:: Material to process ::
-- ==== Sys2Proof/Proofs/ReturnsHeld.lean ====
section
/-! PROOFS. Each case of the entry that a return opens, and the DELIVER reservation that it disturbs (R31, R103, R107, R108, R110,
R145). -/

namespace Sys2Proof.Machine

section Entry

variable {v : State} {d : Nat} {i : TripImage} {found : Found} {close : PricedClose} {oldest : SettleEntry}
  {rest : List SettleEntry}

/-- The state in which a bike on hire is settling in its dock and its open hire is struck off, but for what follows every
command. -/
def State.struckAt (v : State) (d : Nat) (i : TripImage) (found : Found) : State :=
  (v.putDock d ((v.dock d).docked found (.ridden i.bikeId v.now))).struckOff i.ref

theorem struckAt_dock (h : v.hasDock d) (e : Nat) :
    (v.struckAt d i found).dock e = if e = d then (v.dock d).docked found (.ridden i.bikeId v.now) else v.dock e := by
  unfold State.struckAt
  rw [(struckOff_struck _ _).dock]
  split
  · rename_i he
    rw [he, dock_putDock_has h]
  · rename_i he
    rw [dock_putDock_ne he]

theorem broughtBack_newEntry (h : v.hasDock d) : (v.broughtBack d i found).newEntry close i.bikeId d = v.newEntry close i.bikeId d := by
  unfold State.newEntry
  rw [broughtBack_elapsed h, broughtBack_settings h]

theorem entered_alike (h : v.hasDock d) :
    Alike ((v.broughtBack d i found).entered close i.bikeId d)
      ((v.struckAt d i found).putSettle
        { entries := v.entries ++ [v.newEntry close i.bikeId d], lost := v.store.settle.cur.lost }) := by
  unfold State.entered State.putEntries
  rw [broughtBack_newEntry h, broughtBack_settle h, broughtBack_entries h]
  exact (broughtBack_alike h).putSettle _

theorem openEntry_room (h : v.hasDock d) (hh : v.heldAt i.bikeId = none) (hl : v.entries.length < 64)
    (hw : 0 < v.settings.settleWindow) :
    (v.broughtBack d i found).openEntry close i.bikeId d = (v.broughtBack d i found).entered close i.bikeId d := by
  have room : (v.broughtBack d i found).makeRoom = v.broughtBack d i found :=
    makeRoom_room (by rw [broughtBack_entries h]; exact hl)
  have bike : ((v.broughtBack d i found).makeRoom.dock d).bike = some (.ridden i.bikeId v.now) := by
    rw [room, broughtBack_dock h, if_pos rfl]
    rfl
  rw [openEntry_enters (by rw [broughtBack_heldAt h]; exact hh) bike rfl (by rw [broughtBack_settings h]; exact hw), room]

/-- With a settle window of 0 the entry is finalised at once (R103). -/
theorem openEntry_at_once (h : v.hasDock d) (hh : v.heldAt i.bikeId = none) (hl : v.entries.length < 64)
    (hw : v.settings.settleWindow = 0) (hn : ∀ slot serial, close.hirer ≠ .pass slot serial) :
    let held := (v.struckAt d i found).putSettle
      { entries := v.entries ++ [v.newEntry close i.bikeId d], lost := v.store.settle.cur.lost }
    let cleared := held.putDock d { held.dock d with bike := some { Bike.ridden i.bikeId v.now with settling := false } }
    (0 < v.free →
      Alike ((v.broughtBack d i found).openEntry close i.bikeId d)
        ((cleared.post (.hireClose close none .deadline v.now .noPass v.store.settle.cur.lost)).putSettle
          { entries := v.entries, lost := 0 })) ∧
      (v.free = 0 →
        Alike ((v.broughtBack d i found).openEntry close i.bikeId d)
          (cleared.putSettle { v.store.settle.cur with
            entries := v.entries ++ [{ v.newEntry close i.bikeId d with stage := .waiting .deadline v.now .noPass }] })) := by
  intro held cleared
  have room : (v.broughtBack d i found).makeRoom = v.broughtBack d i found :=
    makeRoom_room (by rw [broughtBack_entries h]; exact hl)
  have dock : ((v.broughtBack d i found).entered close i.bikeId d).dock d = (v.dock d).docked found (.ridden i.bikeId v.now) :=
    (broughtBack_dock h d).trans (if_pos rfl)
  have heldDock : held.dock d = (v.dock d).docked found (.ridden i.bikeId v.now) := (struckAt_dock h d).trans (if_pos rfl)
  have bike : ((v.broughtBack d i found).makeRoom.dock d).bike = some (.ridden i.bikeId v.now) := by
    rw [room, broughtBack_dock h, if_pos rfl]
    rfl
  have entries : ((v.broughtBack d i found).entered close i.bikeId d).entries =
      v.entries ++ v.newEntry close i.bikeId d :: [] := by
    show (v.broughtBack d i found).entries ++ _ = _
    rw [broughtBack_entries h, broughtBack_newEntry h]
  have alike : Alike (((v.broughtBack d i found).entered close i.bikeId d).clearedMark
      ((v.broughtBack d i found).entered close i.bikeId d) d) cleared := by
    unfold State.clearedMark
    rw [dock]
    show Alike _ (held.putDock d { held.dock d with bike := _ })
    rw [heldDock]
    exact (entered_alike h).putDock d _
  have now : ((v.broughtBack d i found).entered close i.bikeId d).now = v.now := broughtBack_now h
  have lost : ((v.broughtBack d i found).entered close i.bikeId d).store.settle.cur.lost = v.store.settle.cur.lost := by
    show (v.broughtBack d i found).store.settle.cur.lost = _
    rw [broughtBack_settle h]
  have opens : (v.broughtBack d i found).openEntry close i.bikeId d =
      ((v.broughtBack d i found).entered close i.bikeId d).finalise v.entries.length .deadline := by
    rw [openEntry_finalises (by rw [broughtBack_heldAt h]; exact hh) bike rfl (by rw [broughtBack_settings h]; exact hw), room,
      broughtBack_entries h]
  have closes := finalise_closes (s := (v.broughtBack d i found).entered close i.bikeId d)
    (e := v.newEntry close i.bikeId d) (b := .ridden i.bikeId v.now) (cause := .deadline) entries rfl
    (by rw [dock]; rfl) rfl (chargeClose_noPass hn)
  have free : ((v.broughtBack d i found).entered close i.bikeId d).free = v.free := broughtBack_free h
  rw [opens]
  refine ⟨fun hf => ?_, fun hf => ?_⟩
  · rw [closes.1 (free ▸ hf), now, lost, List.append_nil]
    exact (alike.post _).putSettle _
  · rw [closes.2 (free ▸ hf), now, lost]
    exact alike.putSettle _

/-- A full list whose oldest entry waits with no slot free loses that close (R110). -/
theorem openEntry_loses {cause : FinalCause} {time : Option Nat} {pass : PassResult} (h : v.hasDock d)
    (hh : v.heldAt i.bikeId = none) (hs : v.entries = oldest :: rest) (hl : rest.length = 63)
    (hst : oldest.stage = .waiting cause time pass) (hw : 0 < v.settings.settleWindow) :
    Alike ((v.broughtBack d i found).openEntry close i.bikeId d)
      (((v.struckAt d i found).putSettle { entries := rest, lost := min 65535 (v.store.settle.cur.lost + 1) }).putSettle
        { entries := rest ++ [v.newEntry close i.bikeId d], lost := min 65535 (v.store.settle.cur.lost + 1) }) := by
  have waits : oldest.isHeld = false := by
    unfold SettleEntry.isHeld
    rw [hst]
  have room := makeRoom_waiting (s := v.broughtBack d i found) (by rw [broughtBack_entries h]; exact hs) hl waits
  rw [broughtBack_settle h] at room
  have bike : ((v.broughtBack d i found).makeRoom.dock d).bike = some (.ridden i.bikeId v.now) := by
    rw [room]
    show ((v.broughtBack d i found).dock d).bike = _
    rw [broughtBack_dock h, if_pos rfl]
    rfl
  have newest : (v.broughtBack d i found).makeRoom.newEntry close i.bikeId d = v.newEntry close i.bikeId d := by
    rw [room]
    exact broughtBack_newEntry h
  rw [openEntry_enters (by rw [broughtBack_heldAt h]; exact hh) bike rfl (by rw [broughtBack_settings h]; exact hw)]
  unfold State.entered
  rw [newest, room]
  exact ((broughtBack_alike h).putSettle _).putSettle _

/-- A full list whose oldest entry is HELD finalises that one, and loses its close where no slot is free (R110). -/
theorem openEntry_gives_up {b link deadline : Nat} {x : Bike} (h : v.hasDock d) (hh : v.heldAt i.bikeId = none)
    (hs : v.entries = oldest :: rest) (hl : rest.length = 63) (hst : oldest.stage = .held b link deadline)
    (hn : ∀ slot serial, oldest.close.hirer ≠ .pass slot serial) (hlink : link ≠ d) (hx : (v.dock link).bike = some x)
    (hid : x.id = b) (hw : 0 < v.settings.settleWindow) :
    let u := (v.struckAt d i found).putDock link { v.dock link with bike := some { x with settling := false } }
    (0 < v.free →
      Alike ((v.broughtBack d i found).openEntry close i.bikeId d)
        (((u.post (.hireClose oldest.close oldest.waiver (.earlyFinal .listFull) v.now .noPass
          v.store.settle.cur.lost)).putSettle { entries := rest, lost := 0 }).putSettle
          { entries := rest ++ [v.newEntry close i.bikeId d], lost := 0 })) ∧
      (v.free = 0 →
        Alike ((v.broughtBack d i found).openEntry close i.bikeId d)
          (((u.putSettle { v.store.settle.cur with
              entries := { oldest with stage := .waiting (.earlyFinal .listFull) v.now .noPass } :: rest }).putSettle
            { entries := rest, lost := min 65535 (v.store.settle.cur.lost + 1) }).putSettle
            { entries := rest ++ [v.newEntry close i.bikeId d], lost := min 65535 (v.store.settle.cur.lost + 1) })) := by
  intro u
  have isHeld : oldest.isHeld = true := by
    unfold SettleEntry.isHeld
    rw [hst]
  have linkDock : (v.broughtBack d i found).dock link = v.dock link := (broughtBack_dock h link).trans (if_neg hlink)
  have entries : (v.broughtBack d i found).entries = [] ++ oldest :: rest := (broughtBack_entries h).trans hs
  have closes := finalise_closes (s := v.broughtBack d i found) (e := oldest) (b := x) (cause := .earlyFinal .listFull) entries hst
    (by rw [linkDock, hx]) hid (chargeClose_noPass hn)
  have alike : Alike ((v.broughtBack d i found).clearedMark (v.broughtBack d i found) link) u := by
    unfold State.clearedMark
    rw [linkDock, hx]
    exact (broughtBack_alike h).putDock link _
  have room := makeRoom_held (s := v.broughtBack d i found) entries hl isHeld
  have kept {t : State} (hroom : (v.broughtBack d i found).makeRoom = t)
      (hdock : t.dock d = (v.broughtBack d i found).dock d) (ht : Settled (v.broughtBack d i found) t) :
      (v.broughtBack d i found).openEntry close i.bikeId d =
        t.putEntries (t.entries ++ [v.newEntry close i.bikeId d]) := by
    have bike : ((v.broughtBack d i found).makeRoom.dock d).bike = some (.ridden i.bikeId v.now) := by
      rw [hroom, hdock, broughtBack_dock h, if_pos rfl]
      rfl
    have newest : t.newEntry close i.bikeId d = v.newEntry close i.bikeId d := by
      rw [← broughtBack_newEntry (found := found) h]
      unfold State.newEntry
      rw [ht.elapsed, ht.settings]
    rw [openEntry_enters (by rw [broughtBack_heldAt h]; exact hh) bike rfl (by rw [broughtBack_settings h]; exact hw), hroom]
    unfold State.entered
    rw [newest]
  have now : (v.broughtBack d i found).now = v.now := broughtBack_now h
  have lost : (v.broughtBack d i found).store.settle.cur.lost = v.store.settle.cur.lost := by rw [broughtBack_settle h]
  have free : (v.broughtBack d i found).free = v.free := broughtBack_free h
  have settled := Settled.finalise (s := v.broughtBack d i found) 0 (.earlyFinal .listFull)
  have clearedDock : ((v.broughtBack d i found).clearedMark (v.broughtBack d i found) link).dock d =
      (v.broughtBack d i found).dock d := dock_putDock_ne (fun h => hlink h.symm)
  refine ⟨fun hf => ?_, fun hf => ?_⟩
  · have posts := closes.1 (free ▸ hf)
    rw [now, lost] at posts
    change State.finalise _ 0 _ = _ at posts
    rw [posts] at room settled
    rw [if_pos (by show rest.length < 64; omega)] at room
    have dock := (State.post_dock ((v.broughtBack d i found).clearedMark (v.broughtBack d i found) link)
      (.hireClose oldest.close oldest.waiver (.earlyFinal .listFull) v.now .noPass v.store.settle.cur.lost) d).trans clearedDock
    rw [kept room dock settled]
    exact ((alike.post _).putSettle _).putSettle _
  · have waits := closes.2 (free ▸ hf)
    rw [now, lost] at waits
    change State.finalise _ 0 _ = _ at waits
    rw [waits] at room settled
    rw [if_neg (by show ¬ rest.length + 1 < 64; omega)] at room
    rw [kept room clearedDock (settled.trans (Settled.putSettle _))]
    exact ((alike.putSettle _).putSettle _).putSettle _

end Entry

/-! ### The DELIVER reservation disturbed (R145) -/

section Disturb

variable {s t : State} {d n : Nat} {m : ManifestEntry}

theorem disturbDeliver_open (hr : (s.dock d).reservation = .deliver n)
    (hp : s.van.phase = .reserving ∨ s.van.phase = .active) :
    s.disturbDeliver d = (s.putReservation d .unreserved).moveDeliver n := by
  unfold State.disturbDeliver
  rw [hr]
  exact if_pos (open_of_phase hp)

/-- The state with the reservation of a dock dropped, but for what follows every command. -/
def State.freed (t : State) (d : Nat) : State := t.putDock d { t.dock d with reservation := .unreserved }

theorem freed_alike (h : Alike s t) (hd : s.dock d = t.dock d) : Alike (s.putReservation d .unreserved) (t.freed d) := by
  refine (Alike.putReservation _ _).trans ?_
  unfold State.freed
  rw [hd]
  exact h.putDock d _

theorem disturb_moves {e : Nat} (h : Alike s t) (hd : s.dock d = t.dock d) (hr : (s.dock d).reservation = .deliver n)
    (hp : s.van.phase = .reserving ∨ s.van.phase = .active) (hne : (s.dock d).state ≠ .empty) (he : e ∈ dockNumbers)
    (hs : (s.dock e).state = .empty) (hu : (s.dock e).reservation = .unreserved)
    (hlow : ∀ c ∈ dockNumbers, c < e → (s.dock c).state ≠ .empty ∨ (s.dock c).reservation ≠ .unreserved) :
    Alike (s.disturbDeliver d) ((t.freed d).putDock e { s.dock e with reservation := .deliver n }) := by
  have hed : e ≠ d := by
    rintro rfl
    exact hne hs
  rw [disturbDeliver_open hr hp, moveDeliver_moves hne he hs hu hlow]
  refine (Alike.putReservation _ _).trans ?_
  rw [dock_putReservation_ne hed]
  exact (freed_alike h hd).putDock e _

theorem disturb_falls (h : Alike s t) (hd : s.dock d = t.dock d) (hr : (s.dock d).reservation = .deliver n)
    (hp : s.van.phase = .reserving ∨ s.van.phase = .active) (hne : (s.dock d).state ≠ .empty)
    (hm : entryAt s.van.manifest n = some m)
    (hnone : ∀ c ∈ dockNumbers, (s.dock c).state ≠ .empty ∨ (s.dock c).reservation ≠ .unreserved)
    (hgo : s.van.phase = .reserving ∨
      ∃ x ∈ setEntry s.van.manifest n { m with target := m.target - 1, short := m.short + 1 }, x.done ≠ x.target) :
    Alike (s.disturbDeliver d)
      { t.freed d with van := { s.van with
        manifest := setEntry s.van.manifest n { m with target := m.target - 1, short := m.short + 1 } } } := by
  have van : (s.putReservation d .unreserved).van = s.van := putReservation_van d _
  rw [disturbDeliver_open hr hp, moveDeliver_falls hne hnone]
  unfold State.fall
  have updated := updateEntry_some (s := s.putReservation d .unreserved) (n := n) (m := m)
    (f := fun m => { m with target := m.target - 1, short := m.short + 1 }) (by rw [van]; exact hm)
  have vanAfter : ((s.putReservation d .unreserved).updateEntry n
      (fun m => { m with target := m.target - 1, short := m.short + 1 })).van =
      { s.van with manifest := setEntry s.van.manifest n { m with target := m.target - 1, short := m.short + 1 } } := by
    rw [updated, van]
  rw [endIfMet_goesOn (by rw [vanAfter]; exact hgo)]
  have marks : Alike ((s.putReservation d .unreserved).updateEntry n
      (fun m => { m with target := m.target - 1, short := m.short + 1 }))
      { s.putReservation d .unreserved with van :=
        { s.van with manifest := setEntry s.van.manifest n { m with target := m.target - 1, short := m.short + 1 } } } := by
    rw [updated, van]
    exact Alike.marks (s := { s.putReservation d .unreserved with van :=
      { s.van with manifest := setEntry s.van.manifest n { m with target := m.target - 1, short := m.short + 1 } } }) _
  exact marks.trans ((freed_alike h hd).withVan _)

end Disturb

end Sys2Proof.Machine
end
:::
**Task details**
When you reach the line containing "((cleared.post (.hireClose close" in the data above, start copying exactly, and stop after the line containing "intro held cleared".

**Answer to this task**
        ((cleared.post (.hireClose close none .deadline v.now .noPass v.store.settle.cur.lost)).putSettle
          { entries := v.entries, lost := 0 })) ∧
      (v.free = 0 →
        Alike ((v.broughtBack d i found).openEntry close i.bikeId d)
          (cleared.putSettle { v.store.settle.cur with
            entries := v.entries ++ [{ v.newEntry close i.bikeId d with stage := .waiting .deadline v.now .noPass }] })) := by
  intro held cleared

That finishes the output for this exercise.